La strada che conduce al pub sotto casa è sempre più trafficata. Vecchi sbronzoni, cassintegrati cronici, nullafacenti dediti alle carte e al gioco delle freccette. Passano gli anni ma le usanze non mutano. Lo sa bene Phil Mogg, ogni tanto un salto al bancone lo fa ancora, quasi a giustificare le origini delle rughe che ne circondano i tratti del viso, specchio di una vita dai connotati duri e puri, viscerali, privi di compromessi. Sono uno di voi.
Quella degli Ufo rimane anche nel 2012 una strada polverosa, trafficata, ricca di pacche sulle spalle, di pacchetti di sigarette, di esistenze faticose, sudate, piene di pathos. Un tragitto votato a un hard-rock muscoloso ma mai vuotamente ginnico, sempre più pervaso da spinte blues. Un gioco senile ma mai stanco. Le gambe girano ancora bene, insomma. Certo sarà difficile affezionarsi senza remore agli ultimi riff, a qualche pregevole solo, a un ritornello che rimandi gli antichi batticuore di "Lights Out" o ai tour de force modello long jam di "Rock Bottom". Ma compilare l'ultima schedina o chiedere un'ultima mano di poker con il sottofondo sofferto di un "Angel Station" vale ancora la candela. Che brucia incessante tra le trame della consueta "Fight Night", ore piccole trascorse a rivendicare la propria presenza, a combattere per essa, come dei veri macho a testa alta, con sguardo fiero.

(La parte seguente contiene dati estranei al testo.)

-- ==== Sys2Proof/Machine/Launch.lean ====
section
/-! DEFINITION. From a launch record to its end: Table 1-7 read, the record checks of Table 5-3 (05 R123, 01 R42–R44,
R18, R32), contracts and room (14 R305, R308–R311), placement (14 R313, R314), the start of threads (01 R22, R45),
SPAWN's children (05 R117–R119), and the ends of threads, blocks and launches (01 R16, R45, R384; 05 R129, R130). -/

namespace Sys2Proof.Machine

/-! ### Launch records -/

def LaunchRec.ofBytes (bs : List Byte) : LaunchRec :=
  let x := Sys2Proof.ofBytes bs
  let f (lo w : Nat) : Nat := bitsN x lo w
  let d (lo : Nat) : DWord := BitVec.ofNat 64 (f lo 64)
  { tag := d 704, compval := d 640, compaddr := d 576, stackbytes := f 544 32, stackbase := d 448, mstream := d 384,
    seed := d 320, planes := f 294 2, det := f 293 1 = 1, chk := f 292 1 = 1, prio := f 288 4, pallet := f 272 16,
    vault := f 256 16, tier := f 240 8, budget := f 232 8, group := f 208 16, ntid := f 192 16, nblk := f 128 32,
    kptr := d 64, entry := d 0,
    zeros := f 768 256 = 0 && f 512 32 = 0 && f 296 24 = 0 && f 248 8 = 0 && f 224 8 = 0 && f 160 32 = 0 }

def recGangs (r : LaunchRec) : Nat := (r.ntid + 31) / 32
def recPlanes (r : LaunchRec) : Nat := if r.mstream = 0 then 0 else r.planes + 1
def recRegs (r : LaunchRec) : Nat := recGangs r * 32 * r.budget

/-! ### Room (R28, R44, R236) -/

/-- What a block occupies: its core, its gangs at its budget, its runs of pages (first page of the device, length) and its
quad's accumulator planes. -/
structure Occ where
  core : Nat
  gangs : Nat
  budget : Nat
  vrun : Nat × Nat
  prun : Nat × Nat
  planes : Nat
deriving DecidableEq, Repr

def unitCores : Nat → Nat
  | 0 => 1 | 1 => 4 | 2 => 16 | 3 => 48 | _ => 384
def unitCount (tier : Nat) : Nat := 384 / unitCores tier
def coresOf (tier unit : Nat) : List Nat := (List.range (unitCores tier)).map (unit * unitCores tier + ·)

/-- Gangs of a block in use: those with a thread record, and open packs (R119). -/
def gangsInUse (s : State) (b : Block) : List Nat :=
  ((s.threads.filter fun t => t.bid == b.bid && decide (t.gang < 32)).map Thread.gang).dedup
def gangCount (s : State) (b : Block) : Nat := (gangsInUse s b).length + b.packs.length

def occOf (s : State) (b : Block) : Occ :=
  let r := ((s.launch? b.lid).map Launch.rcd).getD {}
  ⟨b.core, gangCount s b, r.budget, (b.vpage, b.vspan), (b.ppage, b.ppages), recPlanes r⟩
def occupants (s : State) (keep : Block → Bool) : List Occ := (s.blocks.filter fun b => b.res != .saved && keep b).map (occOf s)

def freeRegs (occ : List Occ) (core : Nat) : Nat :=
  131072 - ((occ.filter fun o => o.core == core).map fun o => o.gangs * 32 * o.budget).sum

/-- May `gangs` more gangs of a budget, in `blocks` more blocks, live on the core (R28)? -/
def coreHolds (occ : List Occ) (core budget gangs blocks : Nat) : Bool :=
  let on := occ.filter fun o => o.core == core
  decide (on.length + blocks ≤ 8) &&
  decide ((on.map Occ.gangs).sum + gangs ≤ 64) &&
  decide (((on.filter fun o => o.budget == budget).map Occ.gangs).sum + gangs ≤ 4096 / budget) &&
  decide ((on.map fun o => o.gangs * 32 * o.budget).sum + gangs * 32 * budget ≤ 131072)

C'è chi si perde, chi non ce la fa più, come Pete Way, bandiera indomita fino all'altro ieri, ma ormai troppo spossato per girare tra i vicoli polverosi con il basso a tracolla. Mogg non dimentica, non tradisce i fratelli, continua senza di lui ma non lo sostituisce nei credit. Si appoggia però sempre più alla sua nuova spalla, quella elastica, sensibile, ancora fresca di Vinnie Moore, storico esponente della mitica squadra degli shredder neoclassici, un tempo prima in classifica e in fuga nella Premier League della sei corde, una ventina di anni orsono.
L'americano ancora capellone ha accettato la sfida quasi un decennio fa, ha smussato gli angoli, asciugato il suo stile, recitato la parte del confidente, del consigliere. Dell'amico. Eccolo allora infilzare, impreziosire in maniera rabbiosa ma elegante trame non proprio memorabili come "Mojo Town" o le ordinarie storie di vita vissuta e di illusioni sognate ma infante di "Wonderland". Un gioco di fill, di accelerazioni, di frenate, un fraseggio mai fine a se stesso ma perfettamente incanalato, quasi una seconda voce, dal suono scuro, caldo, eppure acuto, un perfetto mix tra Gibson e Fender.
Che esplode definitivamente nella soul ballad "Burn Your House Down": partenza rarefatta, un approccio confidenziale, delicato, via via sempre più raschiato, aggressivo, l'arte del bending che si palesa, l'uso emozionale della leva che rende le note un vero e proprio lamento. Tutto intorno si avvertono cori che sanno di nero lontano un miglio. Un sorriso tra i denti te lo strappa sempre la creatura di Mogg e ti fa venire sete. A pint of beer, please. Thank you.